Extract
The premise of this article, and the scientific exhibit upon which
it is based, is that the morphologic shape of the distal aspect of the femur
and its relation to the tibia and the patella dictates the kinematics of the
knee. The morphologic and kinematic characteristics of the knee presented in
earlier
exhibits1,2
at the 2001 and 2003 Annual Meetings of the American Academy of Orthopaedic
Surgeons demonstrated the following relationships. The location and
orientation of the femoral sulcus is lateral to the midplane between the
femoral condyles and is oriented between the anatomic and mechanical axes of
the femur (Figs. 1-A and
1-B). The center of the femur
in cross section is offset, medial and anterior, to the center of the tibia,
and these offset cross sections are rotated relative to each other in the
pathologic knee (Fig. 2). A
single, fixed flexion-extension axis of the knee is centered in the asymmetric
cylindrical femoral condyles (Fig.
3).
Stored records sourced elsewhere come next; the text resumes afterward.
/-- Slots that are neither position nor heading references become accepted (R148), once the estimator has initialised (R149). -/
def requalifyOthers (s : P1) : P1 :=
  if !s.fus.pos.init then s
  else eachSlot (fun i t =>
    if slotOn i t && (fuState i t = 1 || fuState i t = 3) && !isRef .pos i t && !isRef .hdg i t && !suspect i t
        && nQual t ≤ t.slots[i].passes then acceptSlot i t else t) s

/-! ### Propagation (R28, R134, R135, R138) -/

/-- F64 values of 3030h. -/
def vesselParam (k : Nat) (s : P1) : Rat := (f64 (s.rd (ob 0x3030 k))).q

/-- The vessel model (R142): masses and inertias at the draught accepted last, dampings. How they vary with the draught is not stated
(assumption 98). -/
def vesselModel (s : P1) : List (Option Rat) :=
  let at0 := (f32 (s.rd (ob 0x3030 0x0B))).q
  ((List.range 5).map fun k => match s.fus.draught with
    | none => some (vesselParam (k + 1) s)
    | some d => if d = at0 then some (vesselParam (k + 1) s)
      else Config.engine .draught s.free k [some d, some at0, some (vesselParam (k + 1) s)])
    ++ (List.range 3).map fun k => some (vesselParam (k + 6) s)

/-- What drives the vessel model (R134): the achieved force, the wind force and the model; environment and efficiency stand in the
state. -/
def drivers (s : P1) : List (Option Rat) :=
  [s.fus.force.x, s.fus.force.y, s.fus.force.n].map (fun v => some (v : Rat))
    ++ (match windForce s with
      | some w => w.toList
      | none => [some 0, some 0, some 0])
    ++ vesselModel s

/-- The sample of the primary inertial source from the preceding 1,000 grains, with its bias states and its mount (R28, R134). -/
def primarySample (s : P1) : List (Option Rat) :=
  let p := s.rdN (ob 0x3000 5)
  if h : p < 64 then
    let x := s.slots[p]'h
    let l : List (Option Rat) := if s.rd (slKey p 2) = 6 then (List.range 6).map fun k => some (Config.freeRat (s.free + k))
      else match x.sample with
        | some (g, v) => if s.elapsed - g ≤ 1000 then v.map some else []
        | none => []
    let b : List (Option Rat) := match x.block with
      | some n => (List.range 3).map fun k => s.fus.x.toList.getD (45 + 3 * n + k) none
      | none => if s.rd (slKey p 2) = 6 then (List.range 6).map fun k => s.fus.x.toList.getD (33 + k) none else []
    l ++ b ++ (List.range 6).map fun k => some (mountVal (s.rdN (slKey p 0x0D)) k s)
  else []

/-- Frequency and damping of the nine oscillators (R133, R238): one that no fit has set has the defaults. -/
def oscParams (s : P1) : List (Option Rat) :=
  s.fus.osc.toList.flatMap fun o => match o with
    | some e => [some e.1, some e.2]
    | none => [some (2 * Config.pi / (f32 (s.rd (ob 0x3030 9))).q), some (f32 (s.rd (ob 0x3030 0x0A))).q]

/-- At constant velocity (R138). -/
def coast (dt : Rat) (n : Nat) (x : Vector (Option Rat) 120) : Vector (Option Rat) 120 :=
  let mv (j : Nat) (a v : Option Rat) : Option Rat := (oadd a (v.map fun y => y * dt)).map (Config.fp64 (n + j))
  (((x.set 0 (mv 0 x[0] x[3])).set 1 (mv 1 x[1] x[4])).set 2 (mv 2 x[2] x[5])).set 8 (mv 3 x[8] x[11])
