-- ==== Sys2Proof/Machine/Faults.lean ====
section
/-! DEFINITION. Faults as events (chapter "Build hierarchy: units to module", R51–R65, R580–R583; R12, R403, R568): what
stops with a block, links between dies, temperatures, supplies, and the restart of a block. -/

namespace Sys2Proof.Machine

/-! ### What stops with a block (R55, R56) -/

/-- Fold over the numbers of a kind of unit that a block holds. -/
def eachIn {n : Nat} (b : Nat) (addr : Nat → Nat) (f : Fin n → P1 → P1) (s : P1) : P1 :=
  (List.finRange n).foldl (fun t (i : Fin n) => if blockHolds b (addr i.val) then f i t else t) s

/-- Pending records of a recorder that stops are counted (R503). -/
def recorderStops (s : P1) : P1 :=
  let r := s.recorder
  let n := r.pending + (if r.commit.isSome then 1 else 0)
  let t := ((({ s with recorder := { r with commit := none, clears := [], sessions := [], counts := [], summaries := [] } }).add
    (ob 0x6000 3) n).setBit kRec 3 false).setBit kRec 4 true
  recordAlarm true 0x0013 0 0 (showPending t)

/-- A stopped CAN unit: its frames are reported failed, received ones are lost (R56, R441). -/
def canStops (c : Fin 4) (s : P1) : P1 := canDropAll c 7 (setCan c (fun x => { x with rx0 := [], rx1 := [], fast := [] }) s)

/-- Both ports of the DP pair are stopped, or the queues of region PKT are. -/
def dpStopped (s : P1) : Bool := dpDown s || s.stopped (unitAddr 1 2 1 63 255)

/-- Sensor port p is stopped, or its queues are. -/
def sensorStopped (p : Nat) (s : P1) : Bool := s.stopped (unitAddr 1 2 0 1 p) || s.stopped (unitAddr 1 2 1 63 255)

/-- Service port p is stopped, or its queues are. -/
def serviceStopped (p : Nat) (s : P1) : Bool := s.stopped (unitAddr 1 2 0 2 p) || s.stopped (unitAddr 1 2 1 63 255)

/-- Stopped MACs and queues of die N lose what waits in their queues (R55, R56). -/
def networkStops (s : P1) : P1 :=
  let n := s.net
  let dp := dpStopped s
  { s with net := { n with
      tx := if dp then Vector.replicate 8 [] else n.tx
      rx := if dp then Vector.replicate 8 0 else n.rx
      sensorTx := Vector.ofFn fun (p : Fin 4) => if sensorStopped p s then [] else n.sensorTx[p]
      sensorRx := Vector.ofFn fun (q : Fin 12) => if sensorStopped (q.val / 3) s then 0 else n.sensorRx[q]
      serviceTx := Vector.ofFn fun (p : Fin 2) => if serviceStopped p s then [] else n.serviceTx[p]
      serviceRx := Vector.ofFn fun (p : Fin 2) => if serviceStopped p s then 0 else n.serviceRx[p] } }

/-! ### Items of stopped blocks (R56) -/

/-- Numbered items of a queue. -/
def numbered (queue n : Nat) : List (Nat × List Byte) := (List.range n).map fun i => (queue, le 2 i)

/-- The items in the queues of die N that a stop loses, by queue number (R49) and place. -/
def netItems (s : P1) : List (Nat × List Byte) :=
  let n := s.net
  (if dpStopped s then (List.finRange 8).flatMap fun (c : Fin 8) => numbered c.val n.tx[c].length ++ numbered (8 + c.val) n.rx[c] else [])
    ++ ((List.finRange 4).flatMap fun (p : Fin 4) =>
      if sensorStopped p s then
        numbered (16 + 4 * p.val) n.sensorTx[p].length ++ (List.finRange 3).flatMap fun (q : Fin 3) =>
          numbered (17 + 4 * p.val + q.val) n.sensorRx[sensorQ p q]
      else [])
    ++ (List.finRange 2).flatMap fun (p : Fin 2) =>
      if serviceStopped p s then numbered (32 + 2 * p.val) n.serviceTx[p].length ++ numbered (33 + 2 * p.val) n.serviceRx[p] else []

/-- The items in flight in a unit or in its queues, as their owners name them: jobs and descriptors by identifier, CAN frames by
CAN identifier, fast packets by source and PGN, records by kind, channels by satellite and signal, reads by grain. -/
def unitItems (u : UnitId) (s : P1) : List (List Byte) :=
  match u with
  | .slv e =>
    let x := s.solver.engines[e]
    (x.run.toList.map (·.job) ++ x.fg ++ x.bg).map fun j => le 4 j.desc.id
  | .dma d =>
    let x := s.dma[d]
    (x.run.toList.map (·.desc) ++ x.ring).map fun r => le 4 r.id
  | .recorder =>
    let r := s.recorder
    (r.commit.toList.map (·.record) ++ r.clears ++ r.sessions ++ r.counts ++ r.summaries).map fun q => le 1 q.kind ++ le 8 q.start
  | .can c =>
    let x := s.can[c]
    ((x.q0 ++ x.q1 ++ x.q2 ++ x.q3).map fun f => le 4 f.ident) ++ ((x.rx0 ++ x.rx1).map fun f => le 4 f.ident)
      ++ x.fast.map fun f => le 1 f.source ++ le 4 f.pgn
  | .serial k => if (s.serial[k]).lastChar.isSome && !(s.serial[k]).spoilt then [le 1 k.val] else []
  | .axis a => ((s.axes[a]).reading.toList.map fun g => le 8 g) ++ (s.axes[a]).events
  | .probe k => (s.probes[k]).latched.map (fun x => le 8 x.ns) ++ (s.probes[k]).records
  | .gnss a c => ((gnssChan a c s).asg.toList).map fun g => le 1 g.2.1 ++ le 1 g.2.2
  | .ctl e => if e = 2 then (List.finRange 8).flatMap fun (m : Fin 8) => (List.range s.mailboxes[m]).map fun i => le 1 (88 + m.val) ++ le 2 i else []
  | _ => []

/-- Every item of a block that stops is reported failed with the fault address (R56). -/
def reportItems (addr : Nat) (s : P1) : P1 :=
  let b := blockOf addr
  let units := (coreUnits.filter fun u => blockHolds b u.addr).flatMap fun u => (unitItems u s).map fun x => (u.addr, x)
  { s with reports := s.reports ++ (units ++ netItems s).map fun e => ⟨addr, e.1, e.2⟩ }

/-- Every channel of an antenna that a block holds loses its assignment. -/
def channelsStop (b : Nat) (s : P1) : P1 :=
  let idle (k : Fin 192) : GnssChan :=
    if blockHolds b (unitAddr 1 1 0 (k.val / 64) (k.val % 64)) then ⟨none, false, false, false, false, false, 0⟩ else s.time.chans[k]
  { s with time := { s.time with chans := Vector.ofFn idle } }

/-- What the module itself moves through a stopped DMA channel (R510): a commit on channel 0 waits again, a save on channel 1 fails. -/
def dmaUsersStop (b : Nat) (s : P1) : P1 :=
  let t := if blockHolds b (dmaAddr 0) then showPending ({ s with recorder := uncommit s.recorder }.setBit kRec 3 false) else s
  match t.save with
  | some v => if blockHolds b (dmaAddr 1) then saveFails v 7 t else t
  | none => t

/-- The work of every unit of P1 that the block of a fault address holds ends, item by item (R56, R206, R521). Region TIME in fault breaks the continuity of
the grain counter (R584). -/
def stopUnits (addr : Nat) (s : P1) : P1 :=
  let b := blockOf addr
  let s0 := reportItems addr s
  let s1 := eachIn b slvAddr (fun (e : Fin 4) t => withAllEnded (engineStop e t)) s0
  let s2 := eachIn b axisAddr (fun (a : Fin 8) t => axisStop a t) s1
  let s3 := eachIn b canAddr (fun (c : Fin 4) t => canStops c t) s2
  let s4 := dmaUsersStop b (eachIn b dmaAddr (fun (d : Fin 16) t => dmaEndAll d 7 t) s3)
  let s5 := if blockHolds b recorderAddr then recorderStops s4 else s4
  let s6 := eachIn b serialAddr
    (fun (k : Fin 8) t => { t with serial := upd t.serial k fun x => { x with spoilt := true } }) (channelsStop b s5)
  let s7 := networkStops (eachIn b (fun k => unitAddr 1 1 2 0 (10 + k)) (fun (k : Fin 2) t => setProbe k (fun x => { x with latched := [], records := [] }) t) s6)
  let s8 := if blockHolds b (ctlAddr 2) then { s7 with mailboxes := Vector.replicate 8 0 } else s7
  if blockHolds b (unitAddr 1 1 1 63 255) then { s8 with time := { s8.time with broken := true } } else s8

/-- A fault of P1 is reported, its block stops, and relinquish classes are judged (R55, R477). -/
def coreFault (addr : Nat) (s : P1) : P1 :=
  let t := addFault addr s
  if stopsAnew addr s then judgeRelinquish (if levelOf (blockOf addr) = 5 then t else stopUnits addr t) else t

/-- The core's report of a fault of another package, while P1 has supply. -/
def reportFault (addr : Nat) (s : State) : State :=
  if s.p1.phase = .off then s else { s with p1 := addFault addr s.p1 }

/-! ### Die temperature (R59, R64, R583) -/

/-- The temperature of a die (R59): the alarm at 110.0 °C, its end at 105.0 °C. A halted or unreachable die shows none. -/
def dieTemperature (d : Die) (tenths : Int) (s : P1) : P1 :=
  let p := (dieIdx d).val
  if 2 ≤ dieState d s then s
  else
    let t := s.wr (ob 0x2201 (dieSub d)) (clamp (-32767) 32767 tenths)
    let hot : Bool := dieState d s = 1
    showDies (if !hot && 1100 ≤ tenths then recordAlarm true 0x0015 p p t
      else if hot && tenths ≤ 1050 then lower 0x0015 p t else t)

/-! ### Faults of every package -/

/-- A channel of P2 stops where a block at unit, region or die level holds it, and a die goes to its halt state; a fault of the
package takes its supply (R55, R581). -/
def guardFault (b : Nat) (p : P2) : P2 :=
  if levelOf b = 4 then { p with powered := false, link := false }
  else
    let die : Bool := levelOf b = 3
    let stop (c : Chan) (i : Fin 2) (a : Nat) (q : P2) : P2 :=
      if blockHolds b a then stopChannel c (if die then { q with halted := q.halted.set i true } else q) else q
    stop .winter 1 winterAddr (stop .saf 0 safAddr p)

/-- A block of P3 stops; a fault of the package takes its supply and turns every output off (R63). -/
def fieldFault (b : Nat) (f : P3) : P3 :=
  if levelOf b = 4 then { f with powered := false } else { f with down := if f.down.contains b then f.down else f.down ++ [b] }

/-- CORE_LINK reads 0 while P2 does not answer (R417). -/
def coreLinkDown (s : State) : State :=
  if s.p2.link || s.p1.phase = .off then s else { s with p1 := s.p1.setBit (ob 0x6883 1) 8 false }

/-- The guard link has failed (R60, R61): the core reports it at package level, and no switch changes. -/
def guardLinkFail (s : State) : State :=
  let t : State := { s with p2 := { s.p2 with link := false } }
  coreLinkDown (if t.p1.phase = .off then t else { t with p1 := addFault 0xBFFFFC06 t.p1 })

/-- The link to a die of P3 has failed (R60, R61): no output changes but by the silence timeout. -/
def fieldLinkFail (k : FieldDie) (s : State) : State :=
  let i := fieldIdx k
  let t : State := { s with p3 := { s.p3 with link := s.p3.link.set i false } }
  if t.p1.phase = .off then t
  else { t with p1 := frameLost k (addFault 0xFFFFFC06 { t.p1 with fldLink := t.p1.fldLink.set i false }) }

/-- A fault at an address (R55): of P1 and the system, of P2, or of P3. A fault of P2 or P3 with cause 006h at die or package level
is the core's report of a failed link (R61). -/
def faultAt (addr : Nat) (s : State) : State :=
  let b := blockOf addr
  let cut : Bool := causeOf addr = 6 && 3 ≤ levelOf b
  match addr / 2 ^ 30 % 4 with
  | 2 =>
    if cut then guardLinkFail s
    else
      let t := onP2 (guardFault b) s
      coreLinkDown (if t.p1.phase = .off then t else { t with p1 := addFault addr t.p1 })
  | 3 =>
    if cut then
      let f0 := if blockHolds b (dieBlock .f0) then fieldLinkFail .f0 s else s
      if blockHolds b (dieBlock .f1) then fieldLinkFail .f1 f0 else f0
    else
      let t := syncField { s with p3 := fieldFault b s.p3 }
      if t.p1.phase = .off then t else { t with p1 := addFault addr t.p1 }
  | _ =>
    if s.p1.phase = .run then { s with p1 := coreFault addr s.p1 } else s

/-- A write response that did not return (R53, R195, R503, R517). -/
def wrespLost (x : WriteItem) (s : State) : State :=
  match x with
  | .recorderCommit =>
    if s.p1.phase = .run then
      let r := commitLost s.p1
      { s with p1 := if r.2 then addFault (recorderAddr + 0x100) r.1 else r.1 }
    else s
  | .dmaDescriptor d =>
    if s.p1.phase = .run then
      let r := dmaLost d s.p1
      { s with p1 := if r.2 then dmaEndAll d 7 (addFault (dmaAddr d + 5) r.1) else r.1 }
    else s
  | .solverResult e =>
    if s.p1.phase = .run then { s with p1 := judgeRelinquish (withAllEnded (engineFault e 0x102 s.p1)) } else s
  | .block a => faultAt (blockOf a.toNat + 5) s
These and other
observations1-8
of distal femoral morphology and their relationship to knee kinematics form
the basis for the additional studies in the present article. These new studies
relate the morphology of the femur (condyles and epicondyles) and the axis of
the limb (mechanical axis) to the location and orientation of the
flexion-extension axis of the knee in three-dimensional space.